In Witness Whereof, K. Allen Anderson, the Vice President and Assistant Secretary of the sole member of DT Management LLC has been designated, pursuant to the Plan of Merger, to execute these Articles of Merger on behalf of DT Management LLC, and has executed these Articles of Merger this 22 day of October, 2007.

 

DT MANAGEMENT LLC, an Arizona limited liability company
By:   DOUBLETREE HOTELS CORPORATION, an Arizona corporation, Its Sole Member
  By /s/ K. Allen Anderson                                      
  K. Allen Anderson
  Its: Vice President and Assistant Secretary


PLAN OF MERGER

Pursuant to Sections 10-1101, et seq. and 29-751, et seq. of the Arizona Revised Statutes (“A.R.S.”); DT MANAGEMENT, INC., an Arizona corporation (sometimes referred to as the “Corporation”) , and DT MANAGEMENT LLC, an Arizona limited liability company (sometimes referred to as the “Company”), have adopted and approved this Plan of Merger.

1. The names and jurisdictions of organization of each business entity that plans to merge are as follows:

DT MANAGEMENT, INC., an Arizona corporation, and

DT MANAGEMENT LLC, an Arizona limited liability company.

2. The name of the surviving business entity is as follows:

DT MANAGEMENT LLC, an Arizona limited liability company.

3. The terms and conditions of the proposed merger (the “Merger”) are as follows:

As soon as practicable after the approval and execution of this Plan of Merger, DT MANAGEMENT LLC shall cause (1) articles of merger relating to the Merger (the “Articles of Merger”) to be filed with the Arizona Corporation Commission in accordance with A.R.S. § 29-754. The future effective date of the Merger is October 24, 2007.

4. The manner and basis of converting the obligations, rights or securities of, or interests in DT MANAGEMENT, INC. into the obligations, rights or securities of, or interests in DT MANAGEMENT LLC are as follows:

All shares of capital stock of DT MANAGEMENT, INC. shall be converted into limited liability company interests in DT MANAGEMENT LLC.

5. K. Allen Anderson, the Vice President and Assistant Secretary of DOUBLETREE HOTELS CORPORATION, the sole member of the Company, is hereby designated to execute and file the Articles of Merger with the Arizona Corporation Commission, as required by A.R.S. § 29-754.

6. No amendments shall be made to the Articles of Organization of DT MANAGEMENT LLC.


7. The street address of the chief executive office of the surviving business entity is 9336 Civic Center Drive, Beverly Hills, California 90210.
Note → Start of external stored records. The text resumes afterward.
-- ==== Sys2Proof/Machine/Sample.lean ====
section
/-! DEFINITION. Tile operations of `SAMPLE` nodes (spec/10_randomness_and_sampling.md R254 to R258). -/

namespace Sys2Proof.Machine

/-- Sums of one segment from `carry`: each element's cumulative sum, and the local sum (R255). -/
def segSums (carry : Fv) : List Fv → Fv → List Fv × Fv
  | [], l => ([], l)
  | e :: es, l =>
    let l' := fadd l e
    let r := segSums carry es l'
    (fadd carry l' :: r.1, r.2)

/-- prefix(e) of R255. -/
def prefixSums (es : List Fv) : List Fv :=
  ((cutEvery 64 es.length es).foldl (fun (a : List Fv × Fv) g =>
    let r := segSums a.2 g fzero
    (a.1 ++ r.1, fadd a.2 r.2)) ([], fzero)).1

/-- The choice of a row: token, probability, whether the row is NaN or all -infinity, and whether its word was used. -/
structure Choice where
  token : Nat
  prob : Nat
  bad : Bool
  drew : Bool
  deriving DecidableEq, Repr

/-- Whether a number is -infinity. -/
def Fv.low? (v : Fv) : Bool := v.infIs true

/-- The least index whose number passes a test, or 0. -/
def firstIdx (f : Fv → Bool) (l : List Fv) : Nat := (l.findIdx? f).getD 0

/-- The random choice among candidates `cand` (token and z, in order), with the row's word `w` (R255). -/
def pickToken (cand : List (Nat × Fv)) (topP : Fv) (w : Nat) : Choice :=
  let m := (cand.map (·.2)).foldl fmax (.inf true)
  let es := cand.map fun x => fexp (fsub x.2 m)
  let cum := prefixSums es
  let n := cand.length
  let all := cum.getD (n - 1) fzero
  let cut := if topP.lt fone then firstIdx (fun c => !c.lt (fmul topP all)) cum else n - 1
  let t := cum.getD cut fzero
  let u := fmul (Fv.fin false (w / 256) (-24)) t
  let k := match (cum.take (cut + 1)).findIdx? fun c => u.lt c with
    | some k => k
    | none => ((List.range (cut + 1)).filter fun k => fzero.lt (es.getD k fzero)).getLastD 0
  ⟨(cand.getD k (0, fzero)).1, f32Bits (fdiv (es.getD k fzero) t), false, true⟩

/-- The token of a row of logits (R255). -/
def chooseToken (xs : List Fv) (temp topP : Fv) (topK w : Nat) : Choice :=
  if xs.any Fv.nan? || xs.all Fv.low? then ⟨0xFFFFFFFF, canonNan 9, true, false⟩
  else if temp.zero? then
    let m := xs.foldl fmax (.inf true)
    ⟨firstIdx (fun x => !x.lt m) xs, f32Bits fone, false, false⟩
  else
    let zs := xs.map fun x => fdiv x temp
    if zs.any (Fv.infIs false) then ⟨firstIdx (Fv.infIs false) zs, f32Bits fone, false, false⟩
    else
      let all := zs.zipIdx.map fun z => (z.2, z.1)
      pickToken (if topK = 0 then all else (sortBy all fun a b => !a.2.lt b.2).take topK) topP w

/-- The header of a result record (Table 10-4). -/
def sampleHeader (rows slot vocab base : Nat) : List Byte :=
  leBytes 2 rows ++ leBytes 1 slot ++ leBytes 1 0 ++ leBytes 4 vocab ++ leBytes 8 base ++ leBytes 16 0

/-- The result of row `c.tile` of a `SAMPLE` node: the token that the row's word chooses among its logits (R254, R255). -/
def rowChoice (s : State) (c : Cand) (e : Entry) : Choice :=
  let b := c.block s
  let d := nodeDesc (c.route s) (c.node s) 0
  let base := ((e.bases.find? fun u => u.1 = fieldLe b 0 1).map (·.2)).getD 0
  chooseToken ((List.range (d.sz 0)).map fun i => (valueAt s c d [i, c.tile, 0, 0, 0, 0, 0, 0]).round fp32) (ofF32 (fieldLe b 4 4))
    (ofF32 (fieldLe b 8 4)) (fieldLe b 2 2) (slotWord s.rng.table (job s c.j).seed (slotAdvance base c.tile)).toNat

/-- Rows of a `SAMPLE` node's logits. -/
def sampleRows (d : Desc) : Nat := if d.rank = 1 then 1 else d.sz 1

/-- What a SAMPLE operation with choice `ch` writes into its output slots: its row's result, the first the record's header too
(Tables 10-4, 10-5). -/
def sampleWrites (s : State) (c : Cand) (e : Entry) (ch : Choice) : List WByte :=
  let b := c.block s
  let d := nodeDesc (c.route s) (c.node s) 0
  let slot := fieldLe b 0 1
  let base := ((e.bases.find? fun u => u.1 = slot).map (·.2)).getD 0
  c.outs.flatMap fun o =>
    let x := edgeOf s c.j (o.1 % 4096)
    let at' (k : Nat) (bs : List Byte) : List WByte := wBytes (c.home s) (slotAddr x o.2 + k) (bs.take (slotBytes x - k))
    (if c.tile = 0 then at' 0 (sampleHeader (sampleRows d) slot (d.sz 0) base) else []) ++
      at' (32 + 8 * c.tile) (leBytes 4 ch.token ++ leBytes 4 ch.prob)

/-- A SAMPLE operation: row `c.tile`; the first also writes the record's header (R255 to R257). A poisoned line of logits poisons
the whole record (R258). -/
def sampleOp (s : State) (c : Cand) : Option State :=
  match c.entry s with
  | none => none
  | some ent =>
    let d := nodeDesc (c.route s) (c.node s) 0
    let rows := sampleRows d
    let r := (Rd.start s).elems (some (candOp s c false)) c d ((List.range (d.sz 0)).map fun i => [i, c.tile, 0, 0, 0, 0, 0, 0])
    let ch := rowChoice r.st c ent
    let s1 := bump (bump r.st 0x00B 2) 0x00B 1 (b2n ch.drew)
    let s1 := if ch.bad then pageErr s1 0x00B 1 else s1
    let record := c.outs.flatMap fun o =>
      let e := edgeOf s c.j (o.1 % 4096)
      wLines (wBytes (c.home s) (slotAddr e o.2) (List.replicate (min (slotBytes e) (32 + 8 * rows)) 0))
    finishOp { r with st := if r.pois then poisonLines s1 record else s1 } c rows (sampleWrites s c ent ch)

/-- The meaning of SAMPLE_TILE_OP. -/
def execSampleTileOp (p : Fin 100) (s : State) : Host.Outcome State Fault Refusal := .next (runStation s p.val 7 sampleOp)

end Sys2Proof.Machine
end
In Witness Whereof, the parties hereto have executed this Plan of Merger as of October 22, 2007.

 

DT MANAGEMENT, INC., an Arizona corporation
By  

/s/ K. Allen Anderson

  K. Allen Anderson
  Its: Vice President and Assistant Secretary
DT MANAGEMENT LLC, an Arizona limited liability company
By:   DOUBLETREE HOTELS CORPORATION, an Arizona corporation, As Sole Member
  By /s/ K. Allen Anderson                                       
        K. Allen Anderson
        Its: Vice President and Assistant Secretary


ARTICLES OF AMENDMENT

TO

ARTICLES OF ORGANIZATION

OF

DT MANAGEMENT LLC

1. The name of the limited liability company is DT MANAGEMENT LLC (the “Company”).

2. The initial Articles of Organization of the Company were filed on October 22, 2007, File No. L-1402948-5

3. The Articles of Organization of the Company are amended by deleting Paragraph 5 and by adding a new Paragraph 5 to read in its entirety as follows:

“5. Name and Address of Member. The name and address of the sole member of the Company are: Doubletree Hotels LLC, an Arizona limited liability company, 9336 Civic Center Drive, Beverly Hills, California 90210.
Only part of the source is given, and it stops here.